Self-management education (SME)
The International Diabetes Foundation (IDF) International Standards for Diabetes Education are based on the available evidence about diabetes self-management education (DSME), diabetes self-management support (DSMS) and behaviour change. A summary of the evidence is as follows:
DSME is effective for improving clinical outcomes and quality of life – at least in the short term.
Diabetes education has evolved from primarily didactic presentations to more theoretically-based empowerment models.
There is no single best educational programme or approach. However, programmes incorporating behavioural and psychological strategies have demonstrated improved outcomes. Additional studies show that age and culturally appropriate programmes improve outcomes and that group education is at least as effective as individual education.

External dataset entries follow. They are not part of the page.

-- ==== Sys2Proof/Machine/Command.lean ====
section
/-! DEFINITION. The meanings of the 29 catalogue commands (R90 to R119). "Each catalogue name … stands for
`ENC` with that command's `cmd1` and `cmd2`" (R127): the command's packet on the codec port, or
INVALID_ARGUMENT for more than 15 data bytes (R142). What a device does with it is outside the block
(R89). -/

namespace Sys2Proof.Machine

/-- R127: `NAME [..]` means `ENC cmd1, cmd2, [..]`. -/
def callCommand (cmd1 cmd2 : Byte) (data : Bytes) (s : State) : Host.Outcome State Fault Refusal :=
  .next (answerOr .packet (encodePacket cmd1 cmd2 data) s)

/-- LOCAL_DISABLE (R90). -/
def execLocalDisable (data : Bytes) (s : State) : Host.Outcome State Fault Refusal :=
  callCommand 0x00#8 0x0C#8 data s

/-- DEVICE_TYPE (R91). -/
def execDeviceType (data : Bytes) (s : State) : Host.Outcome State Fault Refusal :=
  callCommand 0x00#8 0x11#8 data s

/-- LOCAL_ENABLE (R92). -/
def execLocalEnable (data : Bytes) (s : State) : Host.Outcome State Fault Refusal :=
  callCommand 0x00#8 0x1D#8 data s

/-- STOP (R93). -/
def execStop (data : Bytes) (s : State) : Host.Outcome State Fault Refusal :=
  callCommand 0x20#8 0x00#8 data s

/-- PLAY (R94). -/
def execPlay (data : Bytes) (s : State) : Host.Outcome State Fault Refusal :=
  callCommand 0x20#8 0x01#8 data s

/-- RECORD (R95). -/
def execRecord (data : Bytes) (s : State) : Host.Outcome State Fault Refusal :=
  callCommand 0x20#8 0x02#8 data s

/-- STANDBY_OFF (R96). -/
def execStandbyOff (data : Bytes) (s : State) : Host.Outcome State Fault Refusal :=
  callCommand 0x20#8 0x04#8 data s

/-- STANDBY_ON (R97). -/
def execStandbyOn (data : Bytes) (s : State) : Host.Outcome State Fault Refusal :=
  callCommand 0x20#8 0x05#8 data s

/-- EJECT (R98). -/
def execEject (data : Bytes) (s : State) : Host.Outcome State Fault Refusal :=
  callCommand 0x20#8 0x0F#8 data s

/-- FAST_FWD (R99). -/
def execFastFwd (data : Bytes) (s : State) : Host.Outcome State Fault Refusal :=
  callCommand 0x20#8 0x10#8 data s

/-- JOG_FWD (R100). -/
def execJogFwd (data : Bytes) (s : State) : Host.Outcome State Fault Refusal :=
  callCommand 0x20#8 0x11#8 data s

/-- VAR_FWD (R101). -/
def execVarFwd (data : Bytes) (s : State) : Host.Outcome State Fault Refusal :=
  callCommand 0x20#8 0x12#8 data s

/-- SHUTTLE_FWD (R102). -/
def execShuttleFwd (data : Bytes) (s : State) : Host.Outcome State Fault Refusal :=
  callCommand 0x20#8 0x13#8 data s

/-- FRAME_STEP_FWD (R103). -/
def execFrameStepFwd (data : Bytes) (s : State) : Host.Outcome State Fault Refusal :=
  callCommand 0x20#8 0x14#8 data s

/-- REWIND (R104). -/
def execRewind (data : Bytes) (s : State) : Host.Outcome State Fault Refusal :=
  callCommand 0x20#8 0x20#8 data s

/-- JOG_REV (R105). -/
def execJogRev (data : Bytes) (s : State) : Host.Outcome State Fault Refusal :=
  callCommand 0x20#8 0x21#8 data s

/-- VAR_REV (R106). -/
def execVarRev (data : Bytes) (s : State) : Host.Outcome State Fault Refusal :=
  callCommand 0x20#8 0x22#8 data s

/-- SHUTTLE_REV (R107). -/
def execShuttleRev (data : Bytes) (s : State) : Host.Outcome State Fault Refusal :=
  callCommand 0x20#8 0x23#8 data s

/-- FRAME_STEP_REV (R108). -/
def execFrameStepRev (data : Bytes) (s : State) : Host.Outcome State Fault Refusal :=
  callCommand 0x20#8 0x24#8 data s

/-- PREROLL (R109). -/
def execPreroll (data : Bytes) (s : State) : Host.Outcome State Fault Refusal :=
  callCommand 0x20#8 0x30#8 data s

/-- CUE_UP_WITH_DATA (R110). -/
def execCueUpWithData (data : Bytes) (s : State) : Host.Outcome State Fault Refusal :=
  callCommand 0x20#8 0x31#8 data s

/-- SYNC_PLAY (R111). -/
def execSyncPlay (data : Bytes) (s : State) : Host.Outcome State Fault Refusal :=
  callCommand 0x20#8 0x34#8 data s

/-- PREVIEW (R112). -/
def execPreview (data : Bytes) (s : State) : Host.Outcome State Fault Refusal :=
  callCommand 0x20#8 0x40#8 data s

/-- REVIEW (R113). -/
def execReview (data : Bytes) (s : State) : Host.Outcome State Fault Refusal :=
  callCommand 0x20#8 0x41#8 data s

/-- TC_GEN_SENSE (R115). -/
def execTcGenSense (data : Bytes) (s : State) : Host.Outcome State Fault Refusal :=
  callCommand 0x60#8 0x0A#8 data s

/-- CURRENT_TIME_SENSE (R116). -/
def execCurrentTimeSense (data : Bytes) (s : State) : Host.Outcome State Fault Refusal :=
  callCommand 0x60#8 0x0C#8 data s

/-- IN_DATA_SENSE (R117). -/
def execInDataSense (data : Bytes) (s : State) : Host.Outcome State Fault Refusal :=
  callCommand 0x60#8 0x10#8 data s

/-- OUT_DATA_SENSE (R118). -/
def execOutDataSense (data : Bytes) (s : State) : Host.Outcome State Fault Refusal :=
  callCommand 0x60#8 0x11#8 data s

/-- STATUS_SENSE (R119). -/
def execStatusSense (data : Bytes) (s : State) : Host.Outcome State Fault Refusal :=
  callCommand 0x60#8 0x20#8 data s

end Sys2Proof.Machine
end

Ongoing support is critical in order to sustain the participant’s progress resulting from DSME. People with diabetes experience a significant amount of psychological distress at the time of diagnosis and throughout their life, and these psychosocial issues affect their self-management efforts.

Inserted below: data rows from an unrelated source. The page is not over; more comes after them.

-- ==== Sys2Proof/Machine/Fetch.lean ====
section
/-! DEFINITION. What the next step takes: a waiting host request that has become ready, or the next input
(R32, R278); one step of a block with a given decoder and given meanings; and how inputs come to stand in
the list of inputs. -/

namespace Sys2Proof.Machine

/-- What one step does. -/
inductive Move where
  | idle
  | reset (rest : List Input)
  | take (r : Request) (waiting : List Request)
  | input (x : Input) (rest : List Input)
deriving DecidableEq, Repr

/-- R221: the oldest waiting request whose ready condition holds, and the others (log 5). -/
def firstReady (s : State) : List Request → Option (Request × List Request)
  | [] => none
  | r :: rs =>
    if ready s r then some (r, rs)
    else (firstReady s rs).map fun q => (q.1, r :: q.2)

/-- The next input; with none left the block is idle (R286). -/
def arrival : List Input → Move
  | [] => .idle
  | x :: rest => if x.port = .reset then .reset rest else .input x rest

/-- R32: a waiting request is taken as soon as its condition holds, unless the next input is one that is
looked at first (R278; log 6). -/
def nextMove (s : State) : Move :=
  match firstReady s s.held, s.inputs with
  | none, inputs => arrival inputs
  | some q, [] => .take q.1 q.2
  | some q, x :: rest => if x.beforeHeld then arrival (x :: rest) else .take q.1 q.2

/-- R6: "Each input is processed to completion as one atomic step before the next is looked at." An input
that is no instruction of the block is refused by name (log 14). -/
def stepWith (dec : Input → Except DecodeError Instr)
    (run : Instr → State → Host.Outcome State Fault Refusal) (s : State) :
    Host.Outcome State Fault Refusal :=
  match nextMove s with
  | .idle => .next s
  | .reset rest => .next (applyReset rest)
  | .take r waiting => .next (take r { s with held := waiting })
  | .input x rest =>
    match dec x with
    | .ok i => run i { s with inputs := rest }
    | .error e => .refused (.undecodable e)

/-! ### Inputs at one instant -/

/-- R278: the place of an input among inputs at the same instant: the chunk, the link's write answer, the
tick, the host request. The table has no place for the inputs on the other five ports, and where they stand
is the MODEL'S CHOICE: reset is first (log 19); a framed reply or an internal operation, which in the block
happens inside RX, has RX's place, and a codec call or a catalogue command, which the host makes, has the
host's (log 27). -/
def instantRank : Port → Nat
  | .reset => 0
  | .linkRx | .framed | .internal => 1
  | .linkTx => 2
  | .timeBase => 3
  | .host | .codec | .command => 4

/-- R278: a batch of inputs at one instant, in the order they are taken; all but the host's go before a
waiting host request. The places that R278's table leaves out are the model's choice (log 19, log 27). -/
def serialise (batch : List Input) : List Input :=
  [0, 1, 2, 3, 4].flatMap fun r =>
    (batch.filter fun x => instantRank x.port == r).map fun x => { x with beforeHeld := r < 4 }

/-- Inputs that arrive together, after those already there. -/
def State.arriveTogether (batch : List Input) (s : State) : State :=
  { s with inputs := s.inputs ++ serialise batch }

/-- The opcode table's word as the next input, looked at before any waiting request (log 3). -/
def placeTableWord (s : State) (nbits w : Nat) : State :=
  { s with inputs := { tableInput nbits w with beforeHeld := true } :: s.inputs }

end Sys2Proof.Machine
end

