-- ==== Sys2Proof/Machine/Step.lean ====
section
/-! DEFINITION. One step: one input processed to completion (R6, R58), or a waiting request taken (R32). -/

namespace Sys2Proof.Machine

/-- R6: one step of the block with the default parameters (log 9; `stepIn` is the block built for any). -/
def step (s : State) : Host.Outcome State Fault Refusal := stepWith decode exec s

/-- The state whose very next step runs the instruction of an opcode-table word (log 3). -/
def State.withFetchWord (s : State) (nbits w : Nat) : State := placeTableWord s nbits w

end Sys2Proof.Machine
end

Strategies such as self-directed goal-setting and problem solving are effective for supporting behaviour change.
The full document can be found here: www.idf.org/education/resources/standards
The State of Michigan’s Health Care Providers’ Guide to Diabetes Self-Management Education (DSME) Programs in Michigan provides the following academic rationale:
Norris et al (2001) reviewed 72 randomised controlled trials of diabetes self-management training (DSMT) in type 2 diabetes and concluded that there were positive effects of self-management training on knowledge, frequency and accuracy of self-monitoring of blood glucose, self-reported dietary habits and glycaemic control in studies with follow-up timeframes of six months or less.
Another meta-analysis by Norris et al (2002) concluded that DSMT is effective in decreasing HbA1c in the short term and states ‘... effective diabetes education is an integral part of comprehensive diabetes care’(p 1168)

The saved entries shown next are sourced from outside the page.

/-- R195: DELIVER as the cache and then the event and the arbiter. -/
theorem exec_deliver (e : Event) (s : State) : exec (.deliver e) s = .next (publish e (updateCache e s)) :=
  congrArg Host.Outcome.next (deliver_eq_publish e s)

/-- Settles O23: each form of event updates its own cache. -/
theorem deliverWritesCacheThenEventThenArbiter : Obligations.DeliverWritesCacheThenEventThenArbiter := fun s =>
  ⟨exec_deliver .ack s, fun rs => exec_deliver (.nak rs) s, fun v => exec_deliver (.deviceType v) s,
    fun fs => exec_deliver (.status fs) s, fun tc => exec_deliver (.timecode tc) s,
    fun h c d => exec_deliver (.raw h c d) s⟩

/-- Settles O28: both arbiter operations are `settle`, which DELIVER runs after the event. -/
theorem arbiterSettlesAnArmedWaitOnly : Obligations.ArbiterSettlesAnArmedWaitOnly := fun _ =>
  ⟨rfl, fun _ => rfl,
    fun haw => ⟨congrArg Host.Outcome.next (settle_idle _ haw),
      fun _ => congrArg Host.Outcome.next (settle_idle _ haw)⟩,
    fun _ _ haw => ⟨congrArg Host.Outcome.next (settle_armed _ haw),
      fun _ => congrArg Host.Outcome.next (settle_armed _ haw)⟩⟩

/-! ### The reply rows -/

/-- R188 to R195: a row delivers its event. -/
theorem exec_of_eventOf {i : Instr} {e : Event} (h : eventOf params i = some e) (s : State) :
    exec i s = .next (publish e (updateCache e s)) := by
  rw [← execIn_params, execIn_of_eventOf h, deliver_eq_publish]

/-- Settles O24: an empty NAK is read as the reason byte `0x00`, which signals nothing. -/
theorem ackAndNakRepliesArePublishedAndSettle : Obligations.AckAndNakRepliesArePublishedAndSettle := by
  refine fun data s => ⟨exec_of_eventOf (i := .ack data) rfl s, ?_, ?_⟩
  · rintro rfl
    have he : eventOf params (.nak []) = some (.nak {}) := by simp [eventOf, nakEvent]
    exact exec_of_eventOf he s
  · rintro r rest rfl
    exact exec_of_eventOf (i := .nak (r :: rest)) rfl s

/-- Settles O25: none of these events settles a wait. -/
theorem deviceTypeStatusAndRawRepliesUpdateTheirCache :
    Obligations.DeviceTypeStatusAndRawRepliesUpdateTheirCache := by
  refine fun s => ⟨fun d0 d1 rest => ⟨_, deviceTypeValue_toNat d0 d1, ?_⟩, fun data hlen => ?_,
    fun len data => ?_, fun hdr cmd2 data => ?_⟩
  · rw [exec_of_eventOf (e := .deviceType (deviceTypeValue d0 d1)) rfl, publish_of_not_settling rfl]; rfl
  · have he : eventOf params (.deviceTypeReply data) = some (.raw 0x12 0x11 data) := by
      match data, hlen with
      | [], _ => rfl
      | [_], _ => rfl
    rw [exec_of_eventOf he, publish_of_not_settling rfl]; rfl
  · rw [exec_of_eventOf (e := statusEvent params data) rfl, publish_of_not_settling rfl]; rfl
  · rw [exec_of_eventOf (e := .raw hdr cmd2 data) rfl, publish_of_not_settling rfl]; rfl

/-! ### The timecode rows -/

theorem senseReturnHeader_eq_byteOf (len : BitVec 4) : senseReturnHeader len = byteOf (0x70 + len.toNat) := by
  revert len; decide

/-- R193: what a timecode row does by its event, whose cache is `LAST_TC` and which settles no wait. -/
theorem exec_timecodeRow {i : Instr} {cmd2 : Byte} {len : BitVec 4} {data : Bytes}
    (hi : eventOf params i = some (timecodeEvent (senseReturnHeader len) cmd2 data)) (s : State) :
    (∀ f sec m h rest tc, data = f :: sec :: m :: h :: rest → decodeTimecode ⟨f, sec, m, h⟩ = .ok tc →
      exec i s = .next { s with lastTc := some tc, events := s.events ++ [.timecode tc] }) ∧
    (timecodeEvent (senseReturnHeader len) cmd2 data = .raw (senseReturnHeader len) cmd2 data →
      exec i s = .next { s with events := s.events ++ [.raw (byteOf (0x70 + len.toNat)) cmd2 data] }) := by
  constructor
  · rintro f sec m h rest tc rfl hd
    have he : eventOf params i = some (.timecode tc) := by simp [hi, timecodeEvent, timecodeBytes?, hd]
    rw [exec_of_eventOf he, publish_of_not_settling rfl]; rfl
  · intro hraw
    rw [exec_of_eventOf (hi.trans (congrArg some hraw)), publish_of_not_settling rfl,
      senseReturnHeader_eq_byteOf]; rfl

/-- Settles O26: the eight rows differ in `cmd2` only. -/
theorem timecodeRepliesUpdateTheTimecodeCache : Obligations.TimecodeRepliesUpdateTheTimecodeCache := by
  intro row hrow len data s
  have hi : eventOf params (row.1 len data) = some (timecodeEvent (senseReturnHeader len) row.2 data) := by
    simp only [List.mem_cons, List.not_mem_nil, or_false] at hrow
    rcases hrow with rfl | rfl | rfl | rfl | rfl | rfl | rfl | rfl <;> rfl
  obtain ⟨htc, hraw⟩ := exec_timecodeRow hi s
  match data with
  | [] | [_] | [_, _] | [_, _, _] => exact hraw rfl
  | f :: sec :: m :: h :: rest =>
    cases hd : decodeTimecode ⟨f, sec, m, h⟩ with
    | ok tc => simpa [hd] using htc f sec m h rest tc rfl hd
    | error e => simpa [hd] using hraw (by simp [timecodeEvent, timecodeBytes?, hd])

/-! ### INTERPRET and the reply rows -/

theorem interpret_wirePacket {P : Params} {data : Bytes} (hdr cmd2 : Byte) (hm : data.length + 3 ≤ P.maxLen) :
    interpret P (wirePacket hdr cmd2 data) = .ok (classify P ⟨hdr, classBits hdr, cmd2, data⟩) := by
  rw [interpret, parse_wirePacket P _ _ _ hm]; rfl

/-- R188: a packet of class `0x7` comes under the last three rows. -/
theorem classify_senseReturn {hdr : Byte} (hc : classBits hdr = 0x70#8) (P : Params) (cmd2 : Byte) (data : Bytes) :
    classify P ⟨hdr, classBits hdr, cmd2, data⟩ =
      if cmd2 = 0x20#8 then statusEvent P data
      else if cmd2 ∈ timecodeReplyCmd2 then timecodeEvent hdr cmd2 data
      else .raw hdr cmd2 data := by
  have h10 : hdr ≠ 0x10#8 := by rintro rfl; cases hc
  have h12 : hdr ≠ 0x12#8 := by rintro rfl; cases hc
  simp [classify, hc, h10, h12]

/-- R80, R188: the row that a packet's key selects has the event that INTERPRET gives the packet. -/
theorem eventOf_replyOf (P : Params) (hdr cmd2 : Byte) (data : Bytes) :
    eventOf P (replyOf hdr cmd2 data) = some (classify P ⟨hdr, classBits hdr, cmd2, data⟩) := by
  by_cases hc : classBits hdr = 0x70#8
  · rw [classify_senseReturn hc, ← senseReturnHeader_lengthNibble hdr hc, Laws.EncodedForm.replyOf_senseReturn]
    split
    case h_10 h20 h04 h06 h08 h10 h11 h14 h16 h31 =>
      have hne : cmd2 ≠ 0x20#8 := fun h => h20 (congrArg BitVec.toNat h)
      have hnot : cmd2 ∉ timecodeReplyCmd2 := by
        simp only [timecodeReplyCmd2, List.mem_cons, List.not_mem_nil, or_false]
        rintro (rfl | rfl | rfl | rfl | rfl | rfl | rfl | rfl) <;> contradiction
      rw [if_neg hne, if_neg hnot]; rfl
    all_goals
      next h =>
        have hcmd2 : BitVec.ofNat 8 cmd2.toNat = cmd2 := by simp
        rw [h] at hcmd2
        subst hcmd2
        simp [eventOf, timecodeReplyCmd2]
  · simp only [replyOf, classify, hc, if_false, false_and]
    split_ifs with hAck hNak hDev
    · rfl
    · rfl
    · obtain ⟨rfl, rfl⟩ := hDev; rfl
    · rfl

/-- Settles O27: a framed instruction is the row its packet's key selects. -/
theorem replyRowIsInterpretThenDeliver : Obligations.ReplyRowIsInterpretThenDeliver := by
  intro i hw hport
  have hdec : decodeReply params (encode i).bytes = .ok i := by
    have h := decodeIn_encode (P := params) hw
    rwa [decodeIn, hport] at h
  obtain ⟨hdr, cmd2, data, hb, hm, hi⟩ := decodeReply_ok hdec
  refine ⟨_, hb ▸ interpret_wirePacket hdr cmd2 hm, fun s => ?_⟩
  rw [← execIn_params, execIn_of_eventOf (hi ▸ eventOf_replyOf params hdr cmd2 data)]

end Sys2Proof.Machine
end

section
/-! Framing and the extraction loop: the smallest match, the loop's steps, what receiving delivers (O21, O29 to O32,
O37, O38). -/

namespace Sys2Proof.Machine

open Claims

/-! ### FRONT_MATCH -/

theorem checksum_eq_iff (b : Byte) (bs : Bytes) : b = checksum bs ↔ b.toNat = byteSum bs % 256 := by
  rw [← BitVec.toNat_inj, checksum_toNat, byteSum]

/-- R184: a candidate that ends in its checksum, in the model's terms. -/
theorem candidateMatches_iff {P : Params} {a : Bytes} {o l : Nat} :
    candidateMatches P a o l ↔
      3 ≤ l ∧ l ≤ P.maxLen ∧ l ≤ a.length - o ∧ matchesAt (a.drop o) l = true := by
  have hlast (h3 : 3 ≤ l) :
      (∃ b : Byte, a[o + l - 1]? = some b ∧ b.toNat = byteSum ((a.drop o).take (l - 1)) % 256) ↔
        matchesAt (a.drop o) l = true := by
    simp only [← checksum_eq_iff, matchesAt_iff, List.getElem?_drop, exists_eq_right,
      Nat.add_sub_assoc (show 1 ≤ l by omega)]
  unfold candidateMatches
  constructor
  · rintro ⟨h3, hmax, hlen, hb⟩
    exact ⟨h3, hmax, by omega, (hlast h3).1 hb⟩
  · rintro ⟨h3, hmax, hlen, hm⟩
    exact ⟨h3, hmax, by omega, (hlast h3).2 hm⟩

/-- Settles O21: the search goes up through the candidate lengths. -/
theorem frontMatchIsTheSmallestMatchingLength : Obligations.FrontMatchIsTheSmallestMatchingLength := by
  refine ⟨fun P a o l => ?_, fun P a o => ?_, fun _ _ => rfl⟩
  · rw [frontMatch_eq_some]
    constructor
    · rintro ⟨h3, hmax, hlen, hm, hleast⟩
      refine ⟨candidateMatches_iff.2 ⟨h3, hmax, hlen, hm⟩, fun k hk => ?_⟩
      obtain ⟨hk3, -, -, hkm⟩ := candidateMatches_iff.1 hk
      by_contra hlt
      simp [hleast k hk3 (by omega)] at hkm
    · rintro ⟨hl, hleast⟩
      obtain ⟨h3, hmax, hlen, hm⟩ := candidateMatches_iff.1 hl
      refine ⟨h3, hmax, hlen, hm, fun k hk3 hkl => ?_⟩
      by_contra hkm
      have := hleast k (candidateMatches_iff.2 ⟨hk3, by omega, by omega, by simpa using hkm⟩)
      omega
  · simp only [frontMatch_eq_none, candidateMatches_iff, not_and, Bool.not_eq_true]

/-! ### Steps of the loop -/

/-- R185: a later match is a match at one of the offsets the search tries. -/
theorem laterMatch_iff {P : Params} {a : Bytes} :
    laterMatch P a = true ↔ ∃ o, 1 ≤ o ∧ o ≤ a.length - 3 ∧ frontMatch P a o ≠ none := by
  simp only [laterMatch, List.any_eq_true, List.mem_range'_1, Option.isSome_iff_ne_none, and_assoc,
    Nat.add_comm 1, Nat.lt_succ_iff]

theorem turn_short {P : Params} {acc : Bytes} (h : acc.length < 3) : turn P acc = .stop := if_pos h

/-- R183 (c), (d). -/
theorem turn_drop {P : Params} {acc : Bytes} (h3 : 3 ≤ acc.length) (hf : frontMatch P acc 0 = none)
    (h : P.maxLen ≤ acc.length ∨ laterMatch P acc = true) : turn P acc = .drop := by
  rcases turn_cases P acc with ⟨-, _⟩ | ⟨l, -, hl, -⟩ | ⟨ht, -⟩ | ⟨-, -, -, hlen, hlater⟩
  · omega
  · simp [hf] at hl
  · exact ht
  · simp [hlater] at h; omega

/-- R183 (e). -/
theorem turn_stop {P : Params} {acc : Bytes} (hf : frontMatch P acc 0 = none) (hlen : acc.length < P.maxLen)
    (hlater : laterMatch P acc = false) : turn P acc = .stop := by
  rcases turn_cases P acc with ⟨ht, -⟩ | ⟨l, -, hl, -⟩ | ⟨-, -, -, h⟩ | ⟨ht, -⟩
  · exact ht
  · simp [hf] at hl
  · simp [hlater] at h; omega
  · exact ht

/-- R183 (b): a match at the front is removed, interpreted and delivered, and extraction goes on. -/
theorem extract_frontMatch {P : Params} {s : State} {l : Nat} {e : Event} (hf : frontMatch P s.acc 0 = some l)
    (he : interpret P (s.acc.take l) = .ok e) :
    extract P s = extract P (deliver e { s with acc := s.acc.drop l }) := by
  obtain ⟨h3, -, hlen, -⟩ := frontMatch_eq_some.1 hf
  rw [extract_accept (turn_of_frontMatch (by omega) hf), deliverPacket, he]

theorem exec_rx {chunk : Bytes} (hc : chunk ≠ []) (s : State) :
    exec (.rx chunk) s = .next (receive params chunk s) := by
  obtain ⟨b, bs, rfl⟩ := List.exists_cons_of_ne_nil hc
  rfl

theorem exec_rx_open {chunk : Bytes} (hc : chunk ≠ []) {s : State} (ho : s.sess = .opened) :
    exec (.rx chunk) s = .next (extract params { s with acc := s.acc ++ chunk }) := by
  rw [exec_rx hc, receive_noCap rfl _ ho]

/-- Settles O31: the loop's turns are (a) to (e), and the closed machine has no capacity. -/
theorem extractFollowsTheLoopOfTheSpec : Obligations.ExtractFollowsTheLoopOfTheSpec := by
  refine ⟨fun P s => ⟨fun h => ?_, fun l _ hf => ?_, fun h3 hf hor => ?_, fun _ hf hlen hnone => ?_⟩,
    fun _ => rfl, fun chunk s hc ho => exec_rx_open hc ho⟩
  · exact extract_stop (turn_short h)
  · obtain ⟨e, he⟩ := interpret_of_frontMatch hf
    exact ⟨e, he, extract_frontMatch hf he⟩
  · exact extract_drop (turn_drop h3 hf (hor.imp_right laterMatch_iff.2))
  · refine extract_stop (turn_stop hf hlen ?_)
    rw [← Bool.not_eq_true, laterMatch_iff]
    rintro ⟨o, h1, ho, hne⟩
    exact hne (hnone o h1 ho)

/-- Settles O29. -/
theorem receiveWhileClosedChangesNothing : Obligations.ReceiveWhileClosedChangesNothing := by
  intro chunk s hc hs
  rw [exec_rx hc, receive_closed hs]

/-- R187: receiving ends with an extraction, or changes nothing. -/
theorem receive_acc_length {P : Params} (hP : 3 ≤ P.maxLen) (chunk : Bytes) {s : State}
    (h : s.acc.length ≤ P.maxLen - 1) : (receive P chunk s).acc.length ≤ P.maxLen - 1 := by
  cases hs : s.sess with
  | closed => rwa [receive_closed hs]
  | opened =>
    rw [receive, hs]
    exact Nat.le_sub_one_of_lt (extract_acc_length hP _)

/-- Settles O32. -/
theorem accumulatorStaysBelowMaxLen : Obligations.AccumulatorStaysBelowMaxLen := by
  intro P hP s
  have h3 := legalParams_maxLen hP
  exact ⟨Nat.le_sub_one_of_lt (extract_acc_length h3 s), fun chunk => receive_acc_length h3 chunk⟩

/-! ### What extraction and receiving deliver -/

theorem deliversOnly_refl (s : State) : deliversOnly s s := by
  refine ⟨[], by simp, rfl, rfl, rfl, ?_, rfl, rfl, rfl, rfl, rfl, rfl⟩
  cases s.aw <;> exact ⟨rfl, rfl⟩

@[simp] theorem latest_append_singleton {α : Type} (kind : Event → Option α) (es : List Event) (e : Event)
    (old : Option α) : latest kind (es ++ [e]) old = (kind e).or (latest kind es old) := by
  simp [latest]

/-- R229, R230: an ACK or NAK settles an armed wait. -/
theorem deliver_settling {s : State} {l n : Nat} {e : Event} {r : Result} (haw : s.aw = .armed l n)
    (hr : settling e = some r) :
    (deliver e s).aw = .idle ∧ (deliver e s).results = s.results ++ [(.sendAwait, r)] := by
  rw [deliver_eq_publish]
  simp [publish, haw, hr]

The 10year United Kingdom Prospective Diabetes Study (UKPDS) confirmed that intensive blood glucose control in patients with type 2 diabetes reduced the incidence of diabetic complications, especially microvascular disease.
According to the UKPDS, for every percentage point decrease in glycosylated haemoglobin, (eg, 9% to 8%), there was a 35% reduction in the risk of microvascular complications.
A study published in the Journal of the American Medical Association indicated that a sustained reduction in HbA1c among adult persons with diabetes was associated with a cost reduction of $685 to $950 less per person per year within one to two years of improvement.
The Diabetes Prevention Program (DPP) found that lifestyle change that effects modest weight loss and increased physical activity can return the blood glucose levels of persons with ‘prediabetes’ (persons at risk for developing diabetes) to normal range.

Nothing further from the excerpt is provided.